# Cooking Fuel



## JPARIZ (Feb 25, 2013)

Cooking over an open fire could reveal your location so a small steady flame may be better.
Try this... using Antacid Tablets, Vinegar and Rubbing Alcohol. 
Note the alcohol can also be used for first aid.


----------



## Smitty901 (Nov 16, 2012)

Home made Sterno.
Gas can also be jelled with easy to find products


----------



## wesley762 (Oct 23, 2012)

This is something I have been working on, we now have a small portable grill with several bottles of propane, also got one of those mini camping butane stoves with several spare bottles. Also made a few of the pop can stoves and enough fuel for a week with those.
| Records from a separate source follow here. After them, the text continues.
theorem State.toMode_keeps (m : Nat) (h : z.Keeps s) : z.Keeps (State.toMode s m) := by
  unfold State.toMode
  repeat' first
    | with_reducible assumption
    | with_reducible apply State.inc_keeps
    | with_reducible apply State.put_keeps
    | with_reducible refine State.Keeps.foldl (fun _ _ _ => ?_) _ ?_
    | with_reducible refine State.Keeps.ite ?_ ?_

theorem State.keepFields_keeps (p : Nat → Bool) (h : z.Keeps s) : z.Keeps (State.keepFields s p) :=
  h.trans ⟨rfl, rfl, rfl, Nat.le_refl _, fun k => ⟨assocSorted_filter _ k.1, k.2⟩⟩

theorem State.settleMode_keeps (h : z.Keeps s) : z.Keeps (State.settleMode s) := by
  unfold State.settleMode
  repeat' first
    | with_reducible assumption
    | with_reducible apply State.toMode_keeps
    | with_reducible refine State.Keeps.foldl (fun _ _ _ => ?_) _ ?_
    | with_reducible refine State.Keeps.ite ?_ ?_

theorem State.addCirc_keeps (r : SbRec) (h : z.Keeps s) : z.Keeps (State.addCirc s r) := by
  unfold State.addCirc
  repeat' first
    | with_reducible assumption
    | with_reducible apply State.onSb_keeps
    | with_reducible apply State.put_keeps
    | with_reducible apply State.inc_keeps
    | with_reducible refine State.Keeps.foldl (fun _ _ _ => ?_) _ ?_
    | with_reducible refine State.Keeps.ite ?_ ?_

theorem State.addPerm_keeps (r : SbRec) (h : z.Keeps s) : z.Keeps (State.addPerm s r) := by
  unfold State.addPerm
  repeat' first
    | with_reducible assumption
    | with_reducible apply State.addCirc_keeps
    | with_reducible apply State.put_keeps
    | with_reducible apply State.onSb_keeps
    | with_reducible refine State.Keeps.foldl (fun _ _ _ => ?_) _ ?_
    | with_reducible refine State.Keeps.ite ?_ ?_

theorem State.record_keeps (permanent : Bool) (typ : Nat) (source : Nat) (level : Nat) (lane : Nat) (detail : List Byte) (h : z.Keeps s) : z.Keeps (State.record s permanent typ source level lane detail) := by
  unfold State.record
  repeat' first
    | with_reducible assumption
    | with_reducible apply State.addPerm_keeps
    | with_reducible apply State.addCirc_keeps
    | with_reducible refine State.Keeps.foldl (fun _ _ _ => ?_) _ ?_
    | with_reducible refine State.Keeps.ite ?_ ?_

theorem State.note_keeps (permanent : Bool) (typ : Nat) (detail : List Byte) (h : z.Keeps s) : z.Keeps (State.note s permanent typ detail) := by
  unfold State.note
  repeat' first
    | with_reducible assumption
    | with_reducible apply State.record_keeps

theorem State.recordFault_keeps (source : Nat) (level : Nat) (lane : Nat) (info : Nat) (h : z.Keeps s) : z.Keeps (State.recordFault s source level lane info) := by
  unfold State.recordFault
  repeat' first
    | with_reducible assumption
    | with_reducible apply State.record_keeps

theorem State.sbRead_keeps (a : Nat) (h : z.Keeps s) : z.Keeps (State.sbRead s a) := by
  unfold State.sbRead
  repeat' first
    | with_reducible assumption
    | with_reducible apply State.put_keeps
    | with_reducible refine State.Keeps.foldl (fun _ _ _ => ?_) _ ?_
    | with_reducible refine State.Keeps.ite ?_ ?_

theorem State.programPerm_keeps (h : z.Keeps s) : z.Keeps (State.programPerm s) := by
  unfold State.programPerm
  repeat' first
    | with_reducible assumption
    | with_reducible apply State.onSb_keeps

theorem State.flushCirc_keeps (h : z.Keeps s) : z.Keeps (State.flushCirc s) := by
  unfold State.flushCirc
  repeat' first
    | with_reducible assumption
    | with_reducible apply State.onSb_keeps

theorem State.reply_keeps (m : Box) (seq : Nat) (status : Nat) (payload : List Byte) (h : z.Keeps s) : z.Keeps (State.reply s m seq status payload) := by
  unfold State.reply
  repeat' first
    | with_reducible assumption
    | with_reducible apply State.onBox_keeps

theorem State.interim_keeps (m : Box) (seq : Nat) (payload : List Byte) (h : z.Keeps s) : z.Keeps (State.interim s m seq payload) := by
  unfold State.interim
  repeat' first
    | with_reducible assumption
    | with_reducible apply State.onBox_keeps

theorem State.event_keeps (m : Box) (opcode : Nat) (payload : List Byte) (h : z.Keeps s) : z.Keeps (State.event s m opcode payload) := by
  unfold State.event
  repeat' first
    | with_reducible assumption
    | with_reducible apply State.inc_keeps
    | with_reducible apply State.onBox_keeps
    | with_reducible refine State.Keeps.foldl (fun _ _ _ => ?_) _ ?_
    | with_reducible refine State.Keeps.ite ?_ ?_

theorem State.onCtx_keeps (i : Nat) (f : Ctx → Ctx) (h : z.Keeps s) : z.Keeps (State.onCtx s i f) := by
  unfold State.onCtx
  repeat' first
    | with_reducible assumption
    | with_reducible apply State.onHqe_keeps

theorem State.onPiece_keeps (i : Nat) (p : Nat) (f : Piece → Piece) (h : z.Keeps s) : z.Keeps (State.onPiece s i p f) := by
  unfold State.onPiece
  repeat' first
    | with_reducible assumption
    | with_reducible apply State.onCtx_keeps

theorem State.freeCtx_keeps (i : Nat) (h : z.Keeps s) : z.Keeps (State.freeCtx s i) := by
  unfold State.freeCtx
  repeat' first
    | with_reducible assumption
    | with_reducible apply State.onHqe_keeps

theorem State.pushCqe_keeps (c : CtrlId) (e : Cqe) (h : z.Keeps s) : z.Keeps (State.pushCqe s c e) := by
  unfold State.pushCqe
  repeat' first
    | with_reducible assumption
    | with_reducible apply State.onCtrl_keeps

theorem State.closeCtx_keeps (x : Ctx) (status : Nat) (h : z.Keeps s) : z.Keeps (State.closeCtx s x status) := by
  unfold State.closeCtx
  repeat' first
    | with_reducible assumption
    | with_reducible apply State.pushCqe_keeps
    | with_reducible apply State.freeCtx_keeps

theorem State.endAbort_keeps (x : Ctx) (aborted : Bool) (h : z.Keeps s) : z.Keeps (State.endAbort s x aborted) := by
  unfold State.endAbort
  repeat' first
    | with_reducible assumption
    | with_reducible apply State.pushCqe_keeps
    | with_reducible apply State.freeCtx_keeps

theorem State.abandonAsk_keeps (x : Ctx) (h : z.Keeps s) : z.Keeps (State.abandonAsk s x) := by
  unfold State.abandonAsk
  repeat' first
    | with_reducible assumption
    | with_reducible apply State.onHqe_keeps
    | with_reducible refine State.Keeps.foldl (fun _ _ _ => ?_) _ ?_
    | with_reducible refine State.Keeps.ite ?_ ?_
    | intro _
    | dsimp only

theorem State.endCtx_keeps (i : Nat) (status : Nat) (h : z.Keeps s) : z.Keeps (State.endCtx s i status) := by
  unfold State.endCtx
  repeat' first
    | with_reducible assumption
    | with_reducible apply State.closeCtx_keeps
    | with_reducible apply State.abandonAsk_keeps
    | with_reducible apply State.endAbort_keeps
    | with_reducible refine State.Keeps.foldl (fun _ _ _ => ?_) _ ?_
    | with_reducible refine State.Keeps.ite ?_ ?_
    | split
    | intro _
    | dsimp only

theorem State.finishPiece_keeps (i : Nat) (p : Nat) (status : Nat) (h : z.Keeps s) : z.Keeps (State.finishPiece s i p status) := by
  unfold State.finishPiece
  repeat' first
    | with_reducible assumption
    | with_reducible apply State.onPiece_keeps
    | with_reducible apply State.onHqe_keeps
    | with_reducible apply State.endCtx_keeps
    | with_reducible refine State.Keeps.foldl (fun _ _ _ => ?_) _ ?_
    | with_reducible refine State.Keeps.ite ?_ ?_
    | split
    | intro _
    | dsimp only

theorem State.abandon_keeps (n : Lane) (cause : Nat) (h : z.Keeps s) : z.Keeps (State.abandon s n cause) := by
  unfold State.abandon
  repeat' first
    | with_reducible assumption
    | with_reducible apply State.onFmt_keeps
    | with_reducible apply State.onCh_keeps
    | with_reducible apply State.store_keeps
    | with_reducible apply State.onServo_keeps
    | with_reducible apply State.reread_keeps
    | with_reducible apply State.inc_keeps
    | with_reducible apply State.puts_keeps
    | with_reducible refine State.Keeps.foldl (fun _ _ _ => ?_) _ ?_
    | with_reducible refine State.Keeps.ite ?_ ?_
    | split
    | intro _
    | dsimp only

theorem State.clockGate_keeps (n : Lane) (h : z.Keeps s) : z.Keeps (State.clockGate s n) := by
  unfold State.clockGate
  repeat' first
    | with_reducible assumption
    | with_reducible apply State.abandon_keeps
    | with_reducible refine State.Keeps.foldl (fun _ _ _ => ?_) _ ?_
    | with_reducible refine State.Keeps.ite ?_ ?_

theorem State.abandonWrite_keeps (n : Lane) (cause : Nat) (h : z.Keeps s) : z.Keeps (State.abandonWrite s n cause) := by
  unfold State.abandonWrite
  repeat' first
    | with_reducible assumption
    | with_reducible apply State.abandon_keeps
    | with_reducible refine State.Keeps.foldl (fun _ _ _ => ?_) _ ?_
    | with_reducible refine State.Keeps.ite ?_ ?_
    | split

theorem State.haltSeq_keeps (n : Lane) (h : z.Keeps s) : z.Keeps (State.haltSeq s n) := by
  unfold State.haltSeq
  repeat' first
    | with_reducible assumption
    | with_reducible apply State.puts_keeps
    | with_reducible apply State.drawn_keeps
    | with_reducible apply State.abandon_keeps
    | with_reducible apply State.onFmt_keeps

theorem State.endMotions_keeps (n : Lane) (status : Nat) (h : z.Keeps s) : z.Keeps (State.endMotions s n status) := by
  unfold State.endMotions
  repeat' first
    | with_reducible assumption
    | with_reducible apply State.onBox_keeps
    | with_reducible apply State.onLane_keeps

theorem State.startPark_keeps (n : Lane) (h : z.Keeps s) : z.Keeps (State.startPark s n) := by
  unfold State.startPark
  repeat' first
    | with_reducible assumption
    | with_reducible apply State.onLane_keeps
    | with_reducible refine State.Keeps.foldl (fun _ _ _ => ?_) _ ?_
    | with_reducible refine State.Keeps.ite ?_ ?_
    | intro _
    | dsimp only

theorem State.actFence_keeps (n : Lane) (h : z.Keeps s) : z.Keeps (State.actFence s n) := by
  unfold State.actFence
  repeat' first
    | with_reducible assumption
    | with_reducible apply State.abandonWrite_keeps
    | with_reducible apply State.putBit_keeps

theorem State.actStop_keeps (n : Lane) (h : z.Keeps s) : z.Keeps (State.actStop s n) := by
  unfold State.actStop
  repeat' first
    | with_reducible assumption
    | with_reducible apply State.abandon_keeps
    | with_reducible apply State.onFmt_keeps
    | with_reducible apply State.putBit_keeps

theorem State.actPark_keeps (n : Lane) (h : z.Keeps s) : z.Keeps (State.actPark s n) := by
  unfold State.actPark
  repeat' first
    | with_reducible assumption
    | with_reducible apply State.abandon_keeps
    | with_reducible apply State.onFmt_keeps
    | with_reducible apply State.putBit_keeps
    | with_reducible apply State.startPark_keeps
    | with_reducible apply State.endMotions_keeps

theorem State.actResume_keeps (n : Lane) (h : z.Keeps s) : z.Keeps (State.actResume s n) := by
  unfold State.actResume
  repeat' first
    | with_reducible assumption
    | with_reducible apply State.put_keeps

theorem State.opAccepted_keeps (n : Lane) (act : State → Lane → State) (hact : ∀ (y0 : State) (y1 : Lane), z.Keeps y0 → z.Keeps (act y0 y1)) (h : z.Keeps s) : z.Keeps (State.opAccepted s n act) := by
  unfold State.opAccepted
  repeat' first
    | with_reducible assumption
    | with_reducible apply State.onLane_keeps
    | with_reducible apply hact
    | with_reducible refine State.Keeps.foldl (fun _ _ _ => ?_) _ ?_
    | with_reducible refine State.Keeps.ite ?_ ?_

theorem State.whistleWith_keeps (n : Lane) (op : Nat) (token : Nat) (act : State → Lane → State) (hact : ∀ (y0 : State) (y1 : Lane), z.Keeps y0 → z.Keeps (act y0 y1)) (h : z.Keeps s) : z.Keeps (State.whistleWith s n op token act) := by
  unfold State.whistleWith
  repeat' first
    | with_reducible assumption
    | with_reducible apply State.put_keeps
    | with_reducible apply State.puts_keeps
    | with_reducible apply State.opAccepted_keeps
    | with_reducible apply hact
    | with_reducible refine State.Keeps.foldl (fun _ _ _ => ?_) _ ?_
    | with_reducible refine State.Keeps.ite ?_ ?_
We have tried all of them making sure everything will work, and I would have to say the pop can stoves would have to be a last resort as they don't seem to last long enough to be very productive unless your just boiling 1 cup of water.


----------



## Montana Rancher (Mar 4, 2013)

Don't get me wrong, I have a great setup so I don't need to build a fire all the time

Butt...
Advantages of the Dakota Fire Hole


----------



## Smitty901 (Nov 16, 2012)

Montana Rancher said:


> Don't get me wrong, I have a great setup so I don't need to build a fire all the time
> 
> Butt...
> Advantages of the Dakota Fire Hole


 Brewed up some coffee with sterno tablets in a pit like that many times


----------



## rickkyw1720pf (Nov 17, 2012)

Trioxane or Esbit tablets are good to carry for the above reasons, but I think even more importantly in case you have to make a fire in wet conditions.


----------